Maarten Fabré · Accepted Answer · 2019-06-24 08:12:18Z

3

+25

based on sample data:

Reference     EmailAddress
   1123        [email protected]
   1233        [email protected]
   nan         jane.smith#example.com
   1334        [email protected]

First you assemble a dict with the set of references as keys and the new names as values:

references = dict(df.dropna(subset=["Reference","EmailAddress"]).set_index("Reference")["EmailAddress"])

{'1123': '[email protected]',
 '1233': '[email protected]',
 '1334': '[email protected]'}

Note that the references are strs here. If they aren't in your original database, you can use astype(str)

Then you use pathlib.Path to look for all the files in the data directory:

files = Path("../data/renames").glob("*")

[WindowsPath('../data/renames/1123.docx'),
 WindowsPath('../data/renames/1156.pptx'),
 WindowsPath('../data/renames/1233.txt')]

The renaming can be made very simple:

for file in files:
    new_name = references.get(file.stem, file.stem )
    file.rename(file.with_name(f"{new_name}{file.suffix}"))

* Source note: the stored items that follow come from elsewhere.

/-- R47, R321: the vector buffer is unobservable: whatever it holds before a step, the step leaves the rest of the state the
same. So no statement rests on the words it holds after reset (log entry 6). -/
def Obligations.VectorBufferIsUnobservable : Prop :=
  ∀ (s t : State) (v : Vector Word 64), step s = .next t → ∃ w, step { s with vbuf := v } = .next { t with vbuf := w }

/-! ## Rotation primitives (40_primitives.md) -/

/-- R11, R12: a store holds the value modulo 2^32, and records exactly the values outside the word range. -/
def Obligations.StoreWrapsAndRecords : Prop :=
  ∀ e : Int, (store e).val.toInt % 4294967296 = e % 4294967296 ∧
    ((store e).ovf = false ↔ -2147483648 ≤ e ∧ e < 2147483648) ∧
    ((store e).ovf = false → (store e).val.toInt = e)

/-- R124: mulr is the floor of (v·m + 2^23) / 2^24, so v·m / 2^24 to the nearest integer with ties upward; the sum stays below
2^55 and the result below 2^31 in magnitude; mulr(−v, m) is −mulr(v, m) exactly away from ties. -/
def Obligations.MultiplyRoundsToNearest : Prop :=
  (∀ (v : Word) (m : Nat), m < 16777216 →
    mulr v m = (v.toInt * m + 8388608) / 16777216 ∧
    (2 * 16777216 * mulr v m ≤ 2 * (v.toInt * m) + 16777216 ∧
      2 * (v.toInt * m) < 2 * 16777216 * mulr v m + 16777216) ∧
    |mulr v m| < 2147483648 ∧
    |v.toInt * m + 8388608| < 2 ^ 55 ∧
    (v ≠ 0x80000000#32 → (mulr (-v) m = -mulr v m ↔ (v.toInt * m) % 16777216 ≠ 8388608))) ∧
  mulr 1#32 8388608 = 1 ∧ mulr (-1#32) 8388608 = 0

/-- R130: the precise rotation and its inverse undo each other for every angle index and every pair of words, wrap or not. -/
def Obligations.PreciseRotationIsInvertible : Prop :=
  ∀ (k : Nat) (a b : Word),
    (let r := reflP k a b
     (ireflP k r.p r.q).p = a ∧ (ireflP k r.p r.q).q = b) ∧
    (let r := ireflP k a b
     (reflP k r.p r.q).p = a ∧ (reflP k r.p r.q).q = b)

/-- R134, R135, R128: the flattened matrix is its own inverse as a rational matrix, for every entry of the ROM; and for k = 1
to 64 its entries A_k, B_k and C_k are those R134 lists, which fixes T_k and S_k of every ROM entry. -/
def Obligations.FlattenedMatrixIsAnInvolution : Prop :=
  (∀ k : Nat, flatA k * flatA k + flatB k * flatC k = 2 ^ 144) ∧
  (List.range 64).map (fun k => (flatA (k + 1), flatB (k + 1), flatC (k + 1))) =
    [ (4722010897787813625856, 57950701084839230790, 57950631155143278592),
      (4720944194362542129152, 115892814506337220044, 115892536586008526848),
      (4719166533274496401408, 173817189727090385204, 173817272043294425088),
      (4716678179010446884864, 231715801736868081780, 231715548852769521664),
      (4713479525954188476416, 289578938068343132160, 289578922765132496896),
      (4709571031331548168192, 347398573128163793063, 347398949531082031104),
      (4704953296758543220736, 405166119324035980848, 405166340476386672640),
      (4699626987490258190336, 462872986924187940624, 462872932826721812480),
      (4693592969307827994624, 520509467750171842720, 520509719382832709632),
      (4686852093513130049536, 578068093803739209762, 578067974420441333760),
      (4679405404377868926976, 635539156356040688126, 635539535165223075840),
      (4671253985241677692928, 692915185317801535068, 692915112942946484224),
      (4662399125914038304768, 750186475793023165356, 750186263504310239232),
      (4652842125583886319616, 807344437575911485719, 807344824074989731840),
      (4642584380890515767296, 864381595016085257772, 864381505980753510400),
      (4631627523346527158272, 921288248527030814976, 921287864972300255232) ] ++
    [ (4619973171386379141120, 978055806806627379968, 978055738275305357312),
      (4607623044283701919744, 1034676233211837842220, 1034676400165490786304),
      (4594579028271396028416, 1091140938884637562880, 1091141124918578511872),
      (4580843091744348176384, 1147441332511940439360, 1147441468285267214336),
      (4566417314480845225984, 1203568823532815685760, 1203568986016255574016),
      (4551303775919804514304, 1259515360081944295750, 1259515515337218981888),
      (4535504926547636125696, 1315271818513665255100, 1315272049048902696960),
      (4519022948484735041536, 1370830680679175182455, 1370830705851958820864),
      (4501860487107457318912, 1426182821842341103173, 1426182760022109323264),
      (4484020061071531311104, 1481320186166685544350, 1481320048785029595136),
      (4465504382563794288640, 1536234179787403082311, 1536234409366395027456),
      (4446316140130325233664, 1590917281121941981830, 1590917397516904300544),
      (4426458318907612594176, 1645360901756959331977, 1645360568987256094720),
      (4405933875629475758080, 1699556432112099212603, 1699556323953079222272),
      (4384745988965441470464, 1753495828787604284080, 1753495936690095652864),
      (4362897689743068233728, 1807171538817075304144, 1807171525898957488128) ] ++
    [ (4340392384595174096896, 1860574972114450518390, 1860574928805340119040),
      (4317233497659504852992, 1913698064401396283952, 1913697982634918936576),
      (4293424334648287166464, 1966533238437570654255, 1966533087563322753024),
      (4268968729009398480896, 2019071927308660934400, 2019071799341250248704),
      (4243870219359649529856, 2071306550807634333545, 2071306518144330235904),
      (4218132514604526338048, 2123229532814518868352, 2123229362673214816256),
      (4191759567238400573440, 2174832790201434917548, 2174832451628556091392),
      (4164755388786379063296, 2226108229188071427788, 2226108185185982873600),
      (4137124125169219010560, 2277048292066547413036, 2277048400571170553856),
      (4108869692397491060736, 2327645854578324690805, 2327645779434724655104),
      (4079996466882429321216, 2377892819367905991680, 2377892721952273989632),
      (4050508816247211163648, 2427781584360538080579, 2427781628299447369728),
      (4020411315517206298624, 2477304571282604731960, 2477304617176896897024),
      (3989708201582944845824, 2526454590941462237940, 2526454933185181515776),
      (3958404230158751891456, 2575224556857138117888, 2575224413549976616960),
      (3926504185806318469120, 2623606319988445923238, 2623606302871841144832) ] ++
    [ (3894012929019001962496, 2671592755191327887280, 2671593001326403911680),
      (3860935205456424468480, 2719177170011281691942, 2719177190564270440448),
      (3827275865598780768256, 2766352340009755379015, 2766352115185999675392),
      (3793040236318233198592, 2813110642333182190592, 2813110456842197139456),
      (3758233532794977386496, 2859444892502576034010, 2859445178658445066240),
      (3722860860188873719808, 2905348832026238389479, 2905348962285348978688),
      (3686927234778974388224, 2950815604643895360180, 2950815615273421242368),
      (3650438648954737393664, 2995837643233517384640, 2995837537798290669568),
      (3613400218793276342272, 3040408531818081277872, 3040408537410469625856),
      (3575817672960994443264, 3084521514937002649960, 3084521577235540344832),
      (3537696494806349381632, 3128170187559658282299, 3128170183349038481408),
      (3499042788024889901056, 3171347336692712925592, 3171347600351522979840),
      (3459861947203501162496, 3214047388238963570760, 3214047354318529495040),
      (3420160155543079485440, 3256263049324027348116, 3256263252800570392576),
      (3379943202164561674240, 3297988763587067455879, 3297988540398204616704),
      (3339217467776639696896, 3339217211450562479700, 3339217306136921243648) ]

/-- R133: for |a|, |b| < 2^30 the flattened outputs never wrap. -/
def Obligations.FlattenedRotationDoesNotWrap : Prop :=
  ∀ (k : Nat) (a b : Word), 1 ≤ k → k ≤ 64 → |a.toInt| < 1073741824 → |b.toInt| < 1073741824 → (reflF k a b).ovf = false

/-- R139: equal inputs of at most 32768 in magnitude into the butterfly give 0 as the second output and no wrap, in both
families. -/
def Obligations.ButterflyOfEqualInputs : Prop :=
  ∀ (fam : Family) (c : Word), |c.toInt| ≤ 32768 → (reflect fam 64 c c).q = 0#32 ∧ (reflect fam 64 c c).ovf = false

/-! ## Composers and permutation (41_composers.md, 42_permutation.md) -/

/-- R152 to R158: at every size 2^n, the command sizes among them, C2, S4, iC2 and iS4 meet the spec's loops, with the post
butterfly of index j on U at slot σ(j) and V at slot σ(h−j), and at size 1 they are the identity. R159 to R162, R158, R182:
the composers of sizes 2 and 4 and their inverses are the unrolled listings, the inverses read backwards, with ovf the OR
over every rotation and negation of the listing, a double negation's two included; and R126, R127, R133, R135, R12: each
rotation has the rule's words and leaves ovf clear exactly when none of its stores wraps, and a negation wraps exactly at
−2^31. -/
def Obligations.SmallComposersAreTheListings : Prop :=
  let isWord : Int → Prop := fun e => -2147483648 ≤ e ∧ e < 2147483648
  (∀ (k : Nat) (a b : Word),
    (let e₁ := a.toInt + mulr b (romT k)
     let a₁ := BitVec.ofInt 32 e₁
     let e₂ := b.toInt - mulr a₁ (romS k)
     let b₁ := BitVec.ofInt 32 e₂
     let e₃ := a₁.toInt + mulr b₁ (romT k)
     let r := reflP k a b
     r.p = BitVec.ofInt 32 e₃ ∧ r.q = -b₁ ∧ (r.ovf = false ↔ isWord e₁ ∧ isWord e₂ ∧ isWord e₃ ∧ b₁ ≠ 0x80000000#32)) ∧
    (let b₁ := -b
     let e₁ := a.toInt - mulr b₁ (romT k)
     let a₁ := BitVec.ofInt 32 e₁
     let e₂ := b₁.toInt + mulr a₁ (romS k)
     let e₃ := a₁.toInt - mulr (BitVec.ofInt 32 e₂) (romT k)
     let r := ireflP k a b
     r.p = BitVec.ofInt 32 e₃ ∧ r.q = BitVec.ofInt 32 e₂ ∧
       (r.ovf = false ↔ b ≠ 0x80000000#32 ∧ isWord e₁ ∧ isWord e₂ ∧ isWord e₃)) ∧
    (let t := (romT k : Int)
     let u := (romS k : Int)
     let e₁ := ((2 ^ 48 - t * u) * 2 ^ 24 * a.toInt + t * (2 ^ 49 - t * u) * b.toInt + 2 ^ 71) / 2 ^ 72
     let e₂ := (u * 2 ^ 48 * a.toInt - (2 ^ 48 - t * u) * 2 ^ 24 * b.toInt + 2 ^ 71) / 2 ^ 72
     let r := reflF k a b
     r.p = BitVec.ofInt 32 e₁ ∧ r.q = BitVec.ofInt 32 e₂ ∧ (r.ovf = false ↔ isWord e₁ ∧ isWord e₂) ∧
       ireflF k a b = r)) ∧
  (∀ x : Word, negate x = ⟨-x, decide (x = 0x80000000#32)⟩) ∧
  (∀ (fam : Family) (n : Nat) (x : List Word), x.length = 2 ^ (n + 1) →
    DctLoop fam n x ∧ DstLoop fam n x ∧ InverseDctLoop fam n x ∧ ∃ u v : List Word, InverseDstLoop fam n x u v) ∧
  (∀ (fam : Family) (x : List Word), x.length = 1 →
    c2 fam 0 x = ⟨x, false⟩ ∧ s4 fam 0 x = ⟨x, false⟩ ∧ ic2 fam 0 x = ⟨x, false⟩ ∧ is4 fam 0 x = ⟨x, false⟩) ∧
  ∀ (fam : Family) (x0 x1 x2 x3 : Word),
    (let r := reflect fam 64 x0 x1
     c2 fam 1 [x0, x1] = ⟨[r.p, r.q], r.ovf⟩) ∧
    (let r := reflect fam 32 x1 x0
     let t := negate r.q
     s4 fam 1 [x0, x1] = ⟨[r.p, t.val], r.ovf || t.ovf⟩) ∧
    (let r := ireflect fam 64 x0 x1
     ic2 fam 1 [x0, x1] = ⟨[r.p, r.q], r.ovf⟩) ∧
    (let t := negate x1
     let r := ireflect fam 32 x0 t.val
     is4 fam 1 [x0, x1] = ⟨[r.q, r.p], t.ovf || r.ovf⟩) ∧
    (let r1 := reflect fam 64 x0 x3
     let r3 := reflect fam 64 x1 x2
     let r5 := reflect fam 64 r1.p r3.p
     let r7 := reflect fam 32 r1.q r3.q
     let t9 := negate r7.q
     let t10 := negate t9.val
     c2 fam 2 [x0, x1, x2, x3] =
       ⟨[r5.p, r5.q, r7.p, t10.val], r1.ovf || r3.ovf || r5.ovf || r7.ovf || t9.ovf || t10.ovf⟩) ∧
    (let r1 := reflect fam 16 x3 x0
     let r3 := reflect fam 48 x2 x1
     let t5 := negate r3.q
     let r6 := reflect fam 64 r1.p r3.p
     let r8 := reflect fam 64 r1.q t5.val
     let r10 := reflect fam 64 r6.q r8.q
     let t12 := negate r10.p
     let t13 := negate r8.p
     s4 fam 2 [x0, x1, x2, x3] =
       ⟨[r6.p, t12.val, t13.val, r10.q],
        r1.ovf || r3.ovf || t5.ovf || r6.ovf || r8.ovf || r10.ovf || t12.ovf || t13.ovf⟩) ∧
    (let t9 := negate x3
     let t8 := negate t9.val
     let r7 := ireflect fam 32 x2 t8.val
     let r5 := ireflect fam 64 x0 x1
     let r3 := ireflect fam 64 r5.q r7.q
     let r1 := ireflect fam 64 r5.p r7.p
     ic2 fam 2 [x0, x1, x2, x3] =
       ⟨[r1.p, r3.p, r3.q, r1.q], t9.ovf || t8.ovf || r7.ovf || r5.ovf || r3.ovf || r1.ovf⟩) ∧
    (let t8 := negate x2
     let t10 := negate x1
     let r10 := ireflect fam 64 t10.val x3
     let r8 := ireflect fam 64 t8.val r10.q
     let r6 := ireflect fam 64 x0 r10.p
     let t4 := negate r8.q
     let r3 := ireflect fam 48 r6.q t4.val
     let r1 := ireflect fam 16 r6.p r8.p
     is4 fam 2 [x0, x1, x2, x3] =
       ⟨[r1.q, r3.q, r3.p, r1.p],
        t8.ovf || t10.ovf || r10.ovf || r8.ovf || r6.ovf || t4.ovf || r3.ovf || r1.ovf⟩)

The references.get asks for the new filename, and if it doesn't find it, use the original stem.

[WindowsPath('../data/renames/1156.pptx'),
 WindowsPath('../data/renames/[email protected]'),
 WindowsPath('../data/renames/[email protected]')]

edited Jun 24, 2019 at 8:12

answered Jun 24, 2019 at 7:52

Maarten Fabré

7,0781 gold badge19 silver badges37 bronze badges

Sign up to request clarification or add additional context in comments.

10 Comments

someonewithakeyboardz1 Over a year ago

it's hard for me to integrated your changes into my script. Sorry for the late response.

someonewithakeyboardz1 Over a year ago

The problem that I am having with this code is that whenever I run it, I Don't rename the files to the appropriate EmailAddress but the files still remain the same.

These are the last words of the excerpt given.